───── Task data ─────
/-- A matrix or ladder command (R290, R352): MOD bits 1:0 one of `lows`, the id written with latency 4. -/
def cmdShape (w : RWord) (lows : List Nat) (mask : MaskNeed) (ops : List Opn) : Shape :=
  { m := w.m, pred := w.pred
    illegal := if lows.contains (w.mod.extractLsb' 0 2).toNat then none else some 3
    ops := dst w.d clsS :: ops, mask := mask }

/-- A matrix word that is no command (R290): MOD 13:2 zero, bits 1:0 as `low`. -/
def nonCmdShape (w : RWord) (low : Nat) (ops : List Opn) (lat : Nat) : Shape :=
  { m := w.m, pred := w.pred
    illegal := if w.mod.toNat = low then none else some 3
    ops := ops, lat := lat }

/-- The shape `s` gated by feature bit `n` (R414). -/
def Shape.gated (s : Shape) (n : Nat) : Shape := { s with feats := n :: s.feats }

/-! ### Half-ops and pairs -/

/-- Whether a half-op writes its `d` (R173). -/
def HalfOp.writes : HalfOp → Bool
  | .nop => false
  | _ => true

/-- Whether a half-op reads its `d` (R173). -/
def HalfOp.readsD : HalfOp → Bool
  | .iadd | .isub | .and | .or | .xor | .imin | .imax | .shl | .shr | .sar | .fadd | .fmul | .fmin | .fmax => true
  | _ => false

/-- Whether a half-op reads its `a` (R173). -/
def HalfOp.readsA : HalfOp → Bool
  | .nop | .movi => false
  | _ => true

/-- Whether a half-op takes imm8 (R173). -/
def HalfOp.hasImm : HalfOp → Bool
  | .iaddi | .andi | .shli | .shri | .movi => true
  | _ => false

/-- Whether a half-op works on f32 and may set flags (R225). -/
def HalfOp.isFloat : HalfOp → Bool
  | .fadd | .fmul | .fmin | .fmax | .fneg | .fabs => true
  | _ => false

/-- The registers a half reads, one entry per operand field (R172). -/
def Half.reads (h : Half) : List Nat :=
  (if h.op.readsD then [h.f.d.toNat] else []) ++ (if h.op.readsA then [h.f.a.toNat] else [])

/-- The zero fields of a half (R173) hold zero. -/
def Half.zerosOk (h : Half) : Bool :=
  (h.op.hasImm || h.f.imm == 0#8) &&
  (match h.op with
    | .nop => h.f.d == 0#8 && h.f.a == 0#8
    | .movi => h.f.a == 0#8
    | _ => true)

/-- Rule R172 for two halves: destinations in different banks, no bank read more than twice. -/
def pairOk (a b : Half) : Bool :=
  (!(a.op.writes && b.op.writes) || decide (a.f.d.toNat % 4 ≠ b.f.d.toNat % 4)) &&
  (List.range 4).all (fun bank => decide (((a.reads ++ b.reads).filter (fun r => r % 4 = bank)).length ≤ 2))

/-- The operands of a half (R171, R173). -/
def Half.opns (h : Half) : List Opn :=
  (h.reads.map (fun r => { field := r, pos := 1, cls := clsV, rd := true })) ++
  (if h.op.writes then [{ field := h.f.d.toNat, pos := 0, cls := clsV, wr := true, olat := if h.op.isFloat then 6 else 4 }]
   else [])

/-- A paired word (R171 to R173): latency 4 for integer and 6 for floating half-ops. -/
def pairShape (m : Bool) (a b : Half) : Shape :=
  { m := m, pairBad := !pairOk a b
    ops := a.opns ++ b.opns
    other := failIf (!(a.zerosOk && b.zerosOk)) 7
    lat := 4
    setsFlags := a.op.isFloat || b.op.isFloat }

/-! ### The shape of every word -/

/-- `lfn` (R192): MOD bits 5:0 zero, no type check. -/
def lfnShape (w : RWord) : Shape :=
  { m := w.m, pred := w.pred, ops := w.alu 3, other := failIf (w.mod.extractLsb' 0 6 != 0#6) 7, lat := 4 }
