/-- A word's absent bytes filled; `priv` names the record of private and context-area data. -/
def L1Word.fill (w : L1Word) (bytes : List Byte) (now priv : Nat) : L1Word :=
  let d := (List.range 4).foldl (fun (d : Word) i =>
    if w.present.getLsbD i || w.dirty.getLsbD i then d else setBits d (8 * i + 7) (8 * i) (bytes.getD i 0#8).toNat) w.data
  { w with data := d, present := 0xF#4, filled := if w.present = 0xF#4 then w.filled else now, priv := if w.dirty = 0#4 then priv else w.priv }

/-- Whether a released write's shadow stands in a sector (R328). -/
def State.shadowed (s : State) (sector : Nat) : Bool := s.shadows.any (fun h => decide (h.pa / 64 = sector))

/-- A read of a sector that no pending read serves goes to the slices: the home line or the guest copy is used, and a sector that
may have a guest copy is placed there, unless it is poisoned or has a live shadow. That each such read places one is the
model's choice: R27 says that a slice may hold one (DESIGN CHOICE, log 69). -/
def State.request (s : State) (core part vf : Nat) (nl1 strm last : Bool) (mask : BitVec 8) (sector : Nat) : State :=
  if ((s.core core).pending nl1 mask sector).isSome then s
  else
    let a := 64 * sector
    let bad := s.poisoned a
    let data := BitVec.ofNat 512 (natOfBytes ((List.range 64).map (fun i => s.sliceByte core part mask (a + i))))
    let guest := s.guestSector (sectorOf core) a
    let s := s.monitor core part vf a
    let s := if s.guestable core part a && !bad && !s.shadowed sector then
        let t := s.l2Use (guestKey (sectorOf core) a) (a / 512) true ((s.part part).tenantPlace vf) false last
        match guest with
        | some g => if g.pending = [] then t else t.homeUse vf a false last
        | none => (t.putGuest (sectorOf core) a (some ⟨data, []⟩)).homeUse vf a false last
      else s.homeUse vf a false last
    let s := if (match guest with
        | some g => decide (g.pending = [])
        | none => false) then s else (s.sendLine (sectorOf core) a []).replyLine (sectorOf core) a (bytesOfNat data.toNat 64)
    s.updCore core (fun c => { c with misses := c.misses ++ [⟨sector, c.stamp, mask, nl1, strm, data, bad, s.clk⟩] })

/-- Drop the clean bytes of one word of an L1; dirty bytes stay. -/
def Core.dropClean (c : Core) (word : Nat) : Core :=
  let w := sget L1Word.absent c.l1 word
  let w' := if w.dirty = 0#4 ∧ w.unacked = false then L1Word.absent
    else { w with present := w.dirty, owned := false }
  { c with l1 := sset L1Word.absent c.l1 word w' }

/-- Drop every clean word of an L1 that a test selects. -/
def Core.dropWords (c : Core) (p : Nat → L1Word → Bool) : Core :=
  ((c.l1.filter (fun e => p e.1 e.2)).map (·.1)).foldl (fun c k => c.dropClean k) c

/-! ### Registrations (R120, R127, R321, R322) -/

/-- A watch entry covers one of the bytes. -/
def Watch.hits (w : Watch) (bytes : List (Nat × Byte)) : Bool :=
  bytes.any (fun b => decide (w.start ≤ b.1) && decide (b.1 < w.start + w.len))

/-- The words of a list of bytes. -/
def wordsOf (bytes : List (Nat × Byte)) : List Nat := dedup (bytes.map (fun b => b.1 / 4))

/-- Bytes put into a 64 B sector's data. -/
def patchSector (data : BitVec 512) (sector : Nat) (bytes : List (Nat × Byte)) : BitVec 512 :=
  bytes.foldl (fun d b => if b.1 / 64 = sector then setBits d (8 * (b.1 % 64) + 7) (8 * (b.1 % 64)) b.2.toNat else d) data

/-- Registered bytes reach the pending reads of a core, so that no read of it returns a value older than a write that its own L1
has given up. -/
def Core.patchMisses (c : Core) (bytes : List (Nat × Byte)) : Core :=
  { c with misses := c.misses.map (fun m => { m with data := patchSector m.data m.sector bytes }) }

/-- Take a word from its owner and record the new one (R120). -/
def State.takeWord (s : State) (party : Party) (bytes : List (Nat × Byte)) (word : Nat) : State :=
  let s := match sget none s.owners word with
    | some c => if party = Party.core c then s else s.updCore c (fun k => (k.dropClean word).patchMisses bytes)
    | none => s
  { s with owners := sset none s.owners word (match party with
      | .core n => some n
      | .engine => none) }

/-- Bytes register at their home: the write takes its place in coherence order (R120). A guest copy of the writer's own sector
that is not pending takes them at once; a pending one takes them at the acknowledgement (R28). -/
def State.commit (s : State) (party : Party) (bytes : List (Nat × Byte)) : State :=
  let s := bytes.foldl (fun (s : State) b => s.setHome b.1 b.2) s
  let secs := dedup (bytes.map (fun b => b.1 / 64))
  let s := { s with poison := secs.foldl (fun p x =>
    if (List.range 64).all (fun i => bytes.any (fun b => b.1 == 64 * x + i)) then sset false p x false else p) s.poison }
  let s := secs.foldl (fun (s : State) x => s.homeUse 97 (64 * x) true false) s
  let s := match party with
    | .engine => if bytes.any (fun b => s.isRemote b.1) then s.sendFlit else s
    | .core n => secs.foldl (fun (s : State) x =>
        (s.sendLine (sectorOf n) (64 * x) ((bytes.filter (fun b => decide (b.1 / 64 = x))).map (fun b => b.2))).updGuest (sectorOf n) (64 * x)
          (fun g => if g.pending = [] then { g with data := patchSector g.data x bytes } else g)) (s.updCore n (fun c => c.patchMisses bytes))
  (wordsOf bytes).foldl (fun s w => s.takeWord party bytes w) s
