-- ==== Sys2Proof/Machine/Ops.lean ====
section
/-!
DEFINITION. The shared operations of every word: fetching, the checks before a word acts and their order, its retirement
and marker, taking a fault into the handler or a containment, returning from the handler, the end of a wave, barriers and
presented copies (spec 02, 06, 09, 22, 23).
-/

namespace Sys2Proof.Machine

/-! ### Fetch (R77, R160, R478) -/

/-- A word of a core's instruction byte cache, and of its decoded-operation cache; of 64 KiB and 4,096 words, the oldest leaves for a
new one (R29). That order is the model's choice (DESIGN CHOICE, log 70). -/
def Core.keepCode (c : Core) (a : Nat) (w : Dword) : Core :=
  let c := if (sget none c.icache a).isSome then c
    else
      let gone := c.codes.take (c.codes.length - 8191)
      { c with
        icache := sset none (gone.foldl (fun m x => sdel m x) c.icache) a (some w)
        codes := c.codes.drop (c.codes.length - 8191) ++ [a] }
  if (sget none c.decoded a).isSome then c
  else
    let gone := c.decodedAt.take (c.decodedAt.length - 4095)
    { c with
      decoded := sset none (gone.foldl (fun m x => sdel m x) c.decoded) a (some w)
      decodedAt := c.decodedAt.drop (c.decodedAt.length - 4095) ++ [a] }

/-- The words that a test on their address selects leave the decoded-operation cache (R327). -/
def Core.dropDecoded (c : Core) (p : Nat → Bool) : Core :=
  { c with
    decoded := c.decoded.filter (fun e => !p e.1)
    decodedAt := c.decodedAt.filter (fun a => !p a) }

/-- The words that a test on their address selects leave both instruction caches (R271). -/
def Core.dropCodes (c : Core) (p : Nat → Bool) : Core :=
  { c.dropDecoded p with
    icache := c.icache.filter (fun e => !p e.1)
    codes := c.codes.filter (fun a => !p a) }

/-- A core's instruction caches are emptied. -/
def Core.dropCode (c : Core) : Core :=
  { c with
    icache := []
    codes := []
    decoded := []
    decodedAt := [] }

/-- The word at a PC of a segment, as a core fetches it: through the decoded-operation cache and the instruction byte cache, else
from the home; the fetch sets A (R44, R103; log 22). -/
def State.fetchAt (s : State) (core vf part : Nat) (g : BitVec 128) (pc : Word) : Except Raise Dword × State :=
  match segCheck g (8 * pc.toNat) 8 8 .fetch with
  | .error r => (.error r, s)
  | .ok va => match s.translate core vf part false true va .fetch with
    | (.ok pa _, s) =>
      let s := s.touch core vf va false
      let a := s.canon pa / 8
      match sget none (s.core core).decoded a, sget none (s.core core).icache a with
      | some w, _ => (.ok w, s)
      | none, some w => (.ok w, s.updCore core (fun c => c.keepCode a w))
      | none, none =>
        if s.poisoned pa then (.error ⟨0x10, 2, va⟩, s)
        else
          let w := BitVec.ofNat 64 (s.homeNat pa 8)
          (.ok w, s.updCore core (fun c => c.keepCode a w))
    | (.bad code d, s) => (.error ⟨code, d, va⟩, s)
    | (_, s) => (.error ⟨0x0D, 4, va⟩, s)

/-- The word a wave fetches at a PC. -/
def State.fetchWord (s : State) (id : WaveId) (w : Wave) (g : Workgroup) (pc : Word) : Except Raise Dword × State :=
  s.fetchAt id.core g.vf g.part (optD w.codeSeg (sget 0#128 w.segs 15)) pc

/-! ### Pending writes (R46, R47, R176) -/

/-- Entries that have not left the pending-write set at a cycle. -/
def Wave.live (w : Wave) (now : Nat) : List PendEntry := w.pend.filter (fun e => e.vlat || decide (now < e.ready))

/-- The code of `%fflags` in the pending-write set (R445). -/
def flagsReg : Nat := 0x3FF

/-- The registers a word reads (R176). -/
def shapeReads (s : Shape) : List Nat :=
  (s.ops.filter (fun o => o.rd)).flatMap Opn.regs ++
  (if s.pred.extractLsb' 0 3 = 0#3 then [] else [0x200 + (s.pred.extractLsb' 0 3).toNat]) ++
  (if s.readsFlags then [flagsReg] else [])

/-- The registers a word writes that meet HAZARD (R176). -/
def shapeWrites (s : Shape) : List Nat :=
  (s.ops.filter (fun o => o.wr)).flatMap Opn.regs ++ (if s.writesFlags then [flagsReg] else [])

/-- The `%xinfo` of the HAZARD that reads and writes of registers raise, if any (R176, R444). -/
def hazard (live : List PendEntry) (reads writes : List Nat) : Option Nat :=
  let entry := fun (r : Nat) => (live.filter (fun e => decide (e.reg = r))).foldl (fun acc e => some (optD acc false || e.vlat)) none
  let hit := fun (regs : List Nat) (add : Nat) => regs.findSome? (fun r =>
    (entry r).map (fun v => r + add + (if v then 2 ^ 17 else 0)))
  match hit reads 0 with
  | some x => some x
  | none => hit writes (2 ^ 16)

/-- The entries a word adds for its fixed-latency results (R176). -/
def shapeEntries (s : Shape) (now : Nat) : List PendEntry :=
  ((s.ops.filter (fun o => o.wr)).flatMap (fun o =>
    let lat := if o.olat = 0 then s.lat else o.olat
    if lat = 0 then [] else o.regs.map (fun r => ⟨r, false, now + lat, 0⟩))) ++
  (if s.setsFlags || s.writesFlags then
    [⟨flagsReg, false, now + s.ops.foldl (fun a o => max a o.olat) s.lat, 0⟩] else [])

/-! ### Checks before a word acts (R180) -/

/-- Whether a responder may issue a word (R369). -/
def responderWord (w : Dword) : Bool :=
  let op := fld w 54 8
  (fld w 62 1 == 1#1) || (decide (0x20 ≤ op.toNat) && decide (op.toNat ≤ 0x96)) ||
    op == 0x00#8 || op == 0x02#8 || op == 0x03#8 || op == 0x04#8 || op == 0x0A#8 ||
    (op == 0xA0#8 && fld w 24 2 == 0#2) || op == 0xEF#8

/-- Whether one value stands in an operand over the effective mask (R169). -/
def Ctx.uniform (c : Ctx) (o : Opn) : Bool :=
  if o.cls.k then
    let k := c.wave.kget o.field
    decide (k &&& c.eff = 0#32) || decide (k &&& c.eff = c.eff)
  else !laneVarying o.field || c.lanes.all (fun l => (List.range o.width).all (fun i =>
    decide (c.wave.opnd (o.field + i) l = c.wave.opnd (o.field + i) (lowLane c.eff))))

/-- Whether one value stands in a vector operand over every complete quarter (R291). -/
def Ctx.quarterUniform (c : Ctx) (o : Opn) : Bool :=
  !laneVarying o.field || (List.range 4).all (fun q =>
    c.eff.extractLsb' (8 * q) 8 ≠ 0xFF#8 || (List.range 8).all (fun j => (List.range o.width).all (fun i =>
      decide (c.wave.opnd (o.field + i) (8 * q + j) = c.wave.opnd (o.field + i) (8 * q)))))

/-- The first operand that breaks R169, as the `%xinfo` of NONUNIFORM (R444). -/
def Ctx.nonUniform (c : Ctx) (s : Shape) : Option Nat :=
  s.ops.findSome? (fun o =>
    if (o.oneValue && !c.uniform o) || (s.mask == .quarter && o.rd && !c.quarterUniform o) then some (o.field % 512 + o.pos * 512)
    else none)

/-- The quarters of a mask that are neither empty nor complete, or, for a whole-wave need, not complete (R42, R444). -/
def partialQuarters (need : MaskNeed) (eff : Mask) : List Nat :=
  (List.range 4).filter (fun q =>
    let b := eff.extractLsb' (8 * q) 8
    match need with
    | .any => false
    | .whole => b != 0xFF#8
    | .quarter => b != 0xFF#8 && b != 0#8)

/-- The cause of the WINDOW_LENGTH that a word at this PC raises (R43, R174, R227, R445), and the state after the look at
the word before it. -/
def State.windowCause (s : State) (c : Ctx) (sh : Shape) : Option Nat × State :=
  let w := c.wave
  let seq := w.windowPc + wd w.windowLen
  if w.lastMarked = false then
    (if c.pc ≠ seq then some 3
      else if w.windowLen = 64 then some 1
      else if sh.mustMark && !sh.m then some 5 else none, s)
  else
    let trap := sget 0xFFFFFFFF#32 s.trapbase c.ctx
    let r :=
      if w.exempt || decide (w.windowLen ≠ 0 ∧ c.pc = seq) || (decide (c.pc = c.wg.entry ∨ c.pc = trap) && w.resp.isNone) then (true, s)
      else if c.pc = 0#32 then (false, s)
      else match s.fetchWord c.id w c.wg (c.pc - 1#32) with
        | (.ok x, s) => (x.getLsbD 63, s)
        | (.error _, s) => (false, s)
    (if !r.1 then some 4 else if sh.mustMark && !sh.m then some 5 else none, r.2)

/-- The lowest feature bit a shape needs and the function has not accepted (R444). -/
def State.missingFeature (s : State) (vf : Nat) (sh : Shape) : Option Nat :=
  (sh.feats.filter (fun n => !s.hasFeat vf n)).foldl (fun acc n => some (match acc with
    | none => n
    | some m => min m n)) none

/-- The vector registers a wave has (R49, R68, R168). -/
def Ctx.vregs (c : Ctx) : Nat := if c.wave.resp.isSome then Config.responderVregs else c.wg.vregs

/-- The checks of classes 1 to 5 of R180 on a word, as code, DETAIL and `%xinfo`. -/
def State.decodeChecks (s : State) (c : Ctx) (sh : Shape) (needs : Option Bool) : Option Raise :=
  let word := c.word.toNat
  match sh.illegal with
  | some d => some ⟨0x01, d, word⟩
  | none =>
    if needs = some false then some ⟨0x01, 5, word⟩
    else match s.missingFeature c.wg.vf sh with
      | some n => some ⟨0x04, n, n⟩
      | none =>
        if sh.priv && !c.priv then some ⟨0x05, 0, word⟩
        else match sh.staticFail with
          | some (code, d) => some ⟨code, d, word⟩
          | none =>
            if sh.ops.any (fun o => o.regs.any (fun r => decide (r < 0x100 ∧ c.vregs ≤ r))) then some ⟨0x03, 8, word⟩ else none

/-- Every check of R180 before the execution faults: the first failure, if any, and the state after it. `needs` is a state
the word needs (its handler, a responder), where it needs one. -/
def State.checks (s : State) (c : Ctx) (sh : Shape) (needs : Option Bool) : Option Raise × State :=
  match s.decodeChecks c sh needs with
  | some r => (some r, s)
  | none => match s.windowCause c sh with
    | (some n, s) =>
      let first := if c.wave.lastMarked then c.pc else c.wave.windowPc
      (some ⟨0x07, 0, n + first.toNat * 2 ^ 32⟩, s)
    | (none, s) => match hazard (c.wave.live s.clk) (shapeReads sh) (shapeWrites sh) with
      | some x => (some ⟨0x06, 0, x⟩, s)
      | none =>
        let qs := partialQuarters sh.mask c.eff
        if qs ≠ [] then (some ⟨0x08, 0, c.eff.toNat + qs.foldl (fun a q => a + 2 ^ (32 + q)) 0⟩, s)
        else match c.nonUniform sh with
          | some x => (some ⟨0x09, 0, x⟩, s)
          | none => (none, s)

/-! ### Records and containment (R449, R451) -/

/-- The workgroups of an ensemble, by core and number; a plain workgroup alone. -/
def State.ensemble (s : State) (core i : Nat) : List (Nat × Nat) :=
  match s.wg core i with
  | none => []
  | some g =>
    if g.ensSize ≤ 1 then [(core, i)]
    else (s.part g.part).cores.flatMap (fun n => (s.core n).wgs.filterMap (fun e => match e.2 with
      | some h => if h.ensId = g.ensId ∧ 1 < h.ensSize then some (n, e.1) else none
      | none => none))

/-- The record of a workgroup (R449) for a fault of one of its waves. -/
def State.wgRecord (s : State) (core : Nat) (g : Workgroup) (kind code first detail xinfo : Nat) : FaultRecord :=
  { code, kind, level := 2, first, detail, ctx := g.ctx, vf := g.vf, queue := g.queue, core := s.coreSeen g.vf g.part core,
    sched := 0, slot := 0, grid := g.seq, wgx := g.wgx, wgy := g.wgy, wgz := g.wgz, pc := 0, xmask := 0, fmask := 0, xinfo,
    time := s.pclk g.part }

/-- Contain a workgroup and its ensemble: every other workgroup takes CODE and XINFO of the record with FMASK 0; a
workgroup already contained keeps its first fault (R451, R458). -/
def State.contain (s : State) (core i : Nat) (r : FaultRecord) : State :=
  (s.ensemble core i).foldl (fun s e =>
    s.updWg e.1 e.2 (fun g =>
      if g.contained.isSome then g
      else { g with contained := some (if e = (core, i) then r.bits
        else (s.wgRecord e.1 g r.kind r.code 0 0 r.xinfo).bits) })) s

/-- The barrier waits of a wave are given up (R331, R448). -/
def Wave.dropWaits (w : Wave) : Wave :=
  { w with flights := w.flights.filter (fun f => match f.op with
    | .barWait .. => false
    | _ => true) }

/-- A wave is killed by a fault: it issues nothing further, and its workgroup is contained (R448, R451). -/
def State.kill (s : State) (id : WaveId) (kind code first detail : Nat) (f : FaultInfo) : State :=
  match s.wave id with
  | none => s
  | some w => match s.wg id.core w.wg with
    | none => s
    | some g =>
      let r := { s.wgRecord id.core g kind code first detail f.xinfo.toNat with
        sched := id.sched, slot := id.slot, pc := f.pc.toNat, xmask := f.xmask.toNat, fmask := f.fmask.toNat }
      let s := s.updWave id (fun w => { w.dropWaits with
        faultPending := none
        atMarker := false
        lastMarked := true
        parked := none
        conds := []
        walk := none })
      s.contain id.core w.wg r

/-! ### Wake conditions (R56) -/

/-- Whether `a` is at or past `b` in the wrapping order of R283. -/
def wrapGe (a b : Nat) : Bool := decide ((a + 2 ^ 32 - b % 2 ^ 32) % 2 ^ 32 < 2 ^ 31)

/-- The ensemble barrier slot's key. -/
def ensKey (ens slot : Nat) : Nat := ens * 32 + slot

/-- An engine's or a wave's read of memory of a function at a virtual address, without a TLB of its own; one walk serves the 4 KiB of its
first byte, since no page is smaller (R101). -/
def State.readVa (s : State) (vf part va n : Nat) : Except (Nat × Nat) (List Byte) :=
  let first := s.walk vf va
  (List.range n).foldr (fun i acc => match acc with
    | .error e => .error e
    | .ok bs => match (if va % 4096 + i < 4096 then first else s.walk vf (va + i)) with
      | .page t =>
        let pa := t.pa + (va + i - t.va)
        match s.leafCheck vf part true t.leaf pa .load with
        | some e => .error e
        | none => if s.poisoned pa then .error (0x10, 2) else .ok (s.homeByte pa :: bs)
      | .grow _ => .ok (0#8 :: bs)
      | .bad c d => .error (c, d)) (.ok [])

/-- The descriptor of a chain number of a function (R285, R391). -/
def State.chainOf (s : State) (part vf num : Nat) : Option Chain :=
  (s.part part).chains.find? (fun x => decide (x.num = num) && decide (x.vf = vf))

/-- SEQ of a chain as memory holds it (R285). -/
def State.chainSeqWord (s : State) (part vf num : Nat) : Nat :=
  match s.chainOf part vf num with
  | none => 0
  | some x => match s.readVa vf part (x.desc + 40) 4 with
    | .ok bs => natOfBytes bs
    | .error _ => 0

/-- Whether a queue entry stands filled, or has been popped (R56). -/
def DQueue.filledOrGone (q : DQueue) (n : Nat) : Bool :=
  match q.entries.find? (fun e => decide (e.seq = n)) with
  | some e => e.filled
  | none => decide (n < q.next)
─────
Problem to solve: Report how many lines in the listing above hold the string "windowLen", giving the number and no other words.

Written response: 3